** Data shown follows **

-- ==== Sys2Proof/Laws/HostOps.lean ====
section
/-! SUPPORT. The operations of the host (60_exceptions.md R250 to R262), the small lemmas: which instruction reads the random
byte, what a tick does to one timer, and how a schedule is cut in two. -/

namespace Sys2Proof.Machine

/-- Only `CXNN` reads the random byte (R166). -/
theorem execWithRnd_eq {i : Instr} (h : ∀ x nn, i ≠ .rnd x nn) (rnd : Byte) (s : State) :
    execWithRnd rnd i s = exec i s := by
  cases i <;> first | rfl | exact absurd rfl (h _ _)

/-- A tick is a subtraction that stops at 0 (R255). -/
theorem toNat_tick (t : Byte) : (tick t).toNat = t.toNat - 1 := by
  revert t; decide

theorem runOps_append (ops more : List Operation) (s : State) :
    runOps (ops ++ more) s = runOps more (runOps ops s) := by
  induction ops generalizing s with
  | nil => rfl
  | cons op ops ih => exact ih _

end Sys2Proof.Machine
end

** End of Data shown **

About this exercise:
Would you repeat the records above without any changes?

Response to the exercise:
-- ==== Sys2Proof/Laws/HostOps.lean ====
section
/-! SUPPORT. The operations of the host (60_exceptions.md R250 to R262), the small lemmas: which instruction reads the random
byte, what a tick does to one timer, and how a schedule is cut in two. -/

namespace Sys2Proof.Machine

/-- Only `CXNN` reads the random byte (R166). -/
theorem execWithRnd_eq {i : Instr} (h : ∀ x nn, i ≠ .rnd x nn) (rnd : Byte) (s : State) :
    execWithRnd rnd i s = exec i s := by
  cases i <;> first | rfl | exact absurd rfl (h _ _)

/-- A tick is a subtraction that stops at 0 (R255). -/
theorem toNat_tick (t : Byte) : (tick t).toNat = t.toNat - 1 := by
  revert t; decide

theorem runOps_append (ops more : List Operation) (s : State) :
    runOps (ops ++ more) s = runOps more (runOps ops s) := by
  induction ops generalizing s with
  | nil => rfl
  | cons op ops ih => exact ih _

end Sys2Proof.Machine
end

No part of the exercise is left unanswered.